ShuffleNet, a highly computationally efficient Convolutional Neural Network (CNN) architecture, was specifically designed for devices with limited computational power. It incorporates novel operations like Pointwise Group Convolution and Channel Shuffle, significantly reducing computational costs while maintaining precision. NasNet, a product of Neural Architecture Search (NAS), developed by researchers at Google Brain, automatically identifies the most effective model architecture. This approach outperforms manually designed networks and other exploration methods such as evolutionary algorithms or reinforcement learning, demonstrating exceptional performance in image recognition, surpassing that of ImageNet.

Like ShuffleNet, MobileNet is a lightweight model designed for mobile devices, optimizing computational speed and model size. This design allows it to maintain a relatively high degree of accuracy even when running on resource-limited devices. The key technology behind MobileNet is Depthwise Separable Convolution, which substantially reduces the model's complexity and size while preserving performance.

EfficientNet, on the other hand, is based on a novel concept called “compound scaling”. Unlike traditional approaches, where researchers independently scale a network's depth (number of layers), width (number of channels per layer), or resolution (size of the input image) to improve performance, EfficientNet employs a more systematic approach. It considers the scaling of these three dimensions simultaneously, instead of adjusting them independently. This method has demonstrated exceptional performance in image recognition and has been widely applied in the field.
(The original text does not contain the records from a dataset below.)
-- ==== Sys2Proof/Machine/Data.lean ====
section
/-! DEFINITION. The data of the device and of its commands: a structure for each thing that the spec names and no register
holds.  Every field's default is its reset value. -/

namespace Sys2Proof

/-- Who writes a servo register: host software over BAR0 or the rider firmware (R34). -/
inductive Party where
  | host | rider
  deriving DecidableEq, Repr

/-- A PTP message as the port receives it (R47).  Times and intervals are the message's own fields. -/
inductive PtpMessage where
  /-- Announce: grandmasterIdentity (first octet in bits 7 – 0) and logMessageInterval. -/
  | announce (gm : DWord) (log : BitVec 8)
  /-- Sync: the sender's clock and logMessageInterval. -/
  | sync (gm : DWord) (log : BitVec 8)
  /-- The protocol stack completes a Sync exchange: reception time, offsetFromMaster and meanPathDelay (R36). -/
  | exchange (sec : BitVec 48) (ns : Word) (offset delay : DWord)
  /-- Another event message (Delay_Req, Pdelay_Req, Pdelay_Resp). -/
  | otherEvent
  /-- A general message that changes no state of the timebase. -/
  | general
  deriving DecidableEq, Repr

/-- A PTP event message that leaves a port; Pdelay_Resp carries the reception time, in ns, that it answers (R48). -/
inductive PtpTransmit where
  | sync
  | pdelayResp (rx : DWord)
  | other
  deriving DecidableEq, Repr

/-- The capture registers whose read latches their companions (R53, TK_BOUND_FRAC, MTR_LATCH_NS). -/
inductive TimeCapture where
  | ppsIn
  | tkBound
  | mtrLatch (feed : Fin 16)
  deriving DecidableEq, Repr

/-- A ring (R93): submission, completion or event. -/
inductive RingId where
  | sq (i : Fin 32)
  | cq (i : Fin 32)
  | eq (i : Fin 8)
  deriving DecidableEq, Repr

/-- What a frame on an Ethernet port is. -/
inductive FrameKind where
  | ptp | data | sync | command | plan | key | image | sacn | sacnSync | sacnDiscovery | reply | arp
  deriving DecidableEq, Repr


/-- A tile of a host-memory layer as the device reads it now: the tile index of R208 and the bytes of its in-layer pixels
in row-major order. -/
structure HostTile where
  layer : Fin 1024
  tile : BitVec 20
  bytes : List Byte
  deriving DecidableEq, Repr

/-- The guard header of a layer as read at the start of the compose window (R155). -/
structure GuardHeader where
  layer : Fin 1024
  bytes : BitVec 128
  deriving DecidableEq, Repr

/-- A tile of a device-filled layer fetched from DRAM (R208). -/
structure DramTile where
  layer : Fin 1024
  tile : BitVec 20
  deriving DecidableEq, Repr

/-- The part of a video row that a packet carries (R165): row number, byte offset in the row's packed samples, bytes. -/
structure RowData where
  row : Half
  offset : Nat
  bytes : List Byte
  deriving DecidableEq, Repr

/-- An ST 2110-20 packet of a stream as received (R165 – R168): the path on which it came, its 32-bit extended sequence
number, RTP timestamp and marker, and its rows; `agrees` tells that it fits R165 and the FE_STRM registers, `full` that the
receive buffer had no room for it (R167). -/
structure StreamPacket where
  secondary : Bool
  seq : Word
  ts : Word
  marker : Bool
  rows : List RowData
  agrees : Bool
  full : Bool
  deriving DecidableEq, Repr

/-- An E1.31 data packet (R172 – R174). -/
structure SacnPacket where
  uni : Half
  cid : BitVec 128
  priority : Byte
  seq : Byte
  syncAddress : Half
  preview : Bool
  terminated : Bool
  startCode : Byte
  slots : List Byte
  deriving DecidableEq, Repr

/-- What the decoder or the bus reports of a word (R473, R476): corrected, uncorrectable, or an access repeated, which
succeeded or not. -/
inductive WordError where
  | one
  | two
  | lost
  | bus (repeats : Nat) (ok : Bool)
  deriving DecidableEq, Repr

/-- What a word holds for the block that reads it (R482), by number: `temp` by the entries of R221, with local sensor s at 262,144 + s;
`trim` by 4 × node + component; `retired` and `retiredNode` the channels in the record of R338; `curbTerm` and `phasor` by
4 × feed + phase; `cue` and `eventItem` by the place in their store. -/
inductive Consumer where
  | other
  | mapBlock (seg : Nat)
  | layerTile (layer : Nat)
  | frameStore (seg : Nat)
  | guardCopy (layer : Nat)
  | rider
  | tileCache
  | mapCache
  | temp (entry : Nat)
  | trim (entry : Nat)
  | ladder (ch : Nat)
  | retired (ch : Nat)
  | retiredNode (node ch : Nat)
  | presence (zone : Nat)
  | curbTerm (fp : Nat)
  | phasor (fp : Nat)
  | cue (step : Nat)
  | eventItem (queue item : Nat)
  | fence (f : Nat)
  | lineBuffer
  | releaseBuffer
  | secure
  deriving DecidableEq, Repr

/-- A word that a read met with bits in error: MEMID, byte address, what was wrong, and what it holds. -/
structure BadWord where
  mem : Fin 9
  addr : BitVec 40
  err : WordError
  holds : Consumer
  deriving DecidableEq, Repr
Previous research extensively validated and thoroughly explored these models, providing valuable references for establishing our model. However, our proposed model, being a novel architecture, requires improvement and validation in the context of established models.

2.5. Experiment set up

In this study, we utilized the Osteoarthritis Prediction database from Kaggle as the training set and the Osteoarthritis Assignment database as the test set. Specifically, the training set comprises 3,849 knee joint X-ray images, of which 1,602 images are labeled as healthy knee joints, and 2,247 images are derived from patients with osteoarthritis; the test set contains 3,615 images, including 1,589 healthy knee joint images and 2,026 osteoarthritis X-ray images. The volume of data is sufficient to ensure the effective convergence of the OHC model proposed in this paper.

For experimental validation, we utilized a 5-fold cross-validation and an external test to assess the model's performance. In the 5-fold cross-validation, the original training set was evenly divided into five subsets. We conducted five training and validation processes, using four subsets as training data each time and the remaining subset as validation data. This method resulted in five different combinations of training and validation sets, with each data point being used for validation once. The average of these five validation results served as the final performance evaluation of the model. This method avoids using fixed training and validation sets. Instead, the model was trained and validated multiple times on different subsets of data, enhancing its generalization and validating its stability. In the external test, we used all the pre-divided training sets as model training data and tested them with the designated test set. Compared to the 5-fold cross-validation, the external test allowed the model to fully utilize the entire training set, maximizing its performance under the given training conditions. Moreover, to optimize the parameters of the OHC model and all comparative models, we implemented gradient thresholding techniques. These adjustments included tuning the learning rate and batch size to ensure effective learning across samples while avoiding local optima and ensuring convergence speed. Additionally, we carefully managed the number of training epochs for each model to allow full convergence without overfitting. Furthermore, callback strategies were employed across all models, selecting the epoch with the highest validation accuracy as the final training output to ensure optimal model performance.“

All experiments in this study were executed on the Windows 11 Professional Edition system, leveraging the Python language within the Python 3.10.9 framework. We utilized packages such as Pytorch 2.0.1 + cu117, Scikit-learn, Sklearn 0.0.post 1, scipy 1.10.0, and matplotlib to support the model architecture and validate results. Our hardware configuration included an Intel Core i7 10750H CPU (base frequency 2.6GHz, maximum turbo frequency 5GHz, six cores/twelve threads) and an NVIDIA GeForce GTX 1080Ti GPU (memory size 8GB, memory bus width 128bit).

2.6. Model evaluation

In this study, we utilized several key performance metrics to assess the effectiveness of our model. These metrics include Accuracy (ACC), Recall (Rec), Precision (PRE), F1-score (F1), and the Receiver Operating Characteristic curve (ROC). True Positives (TP), True Negatives (TN), False Positives (FP), and False Negatives (FN) were calculated using their respective standard formulas.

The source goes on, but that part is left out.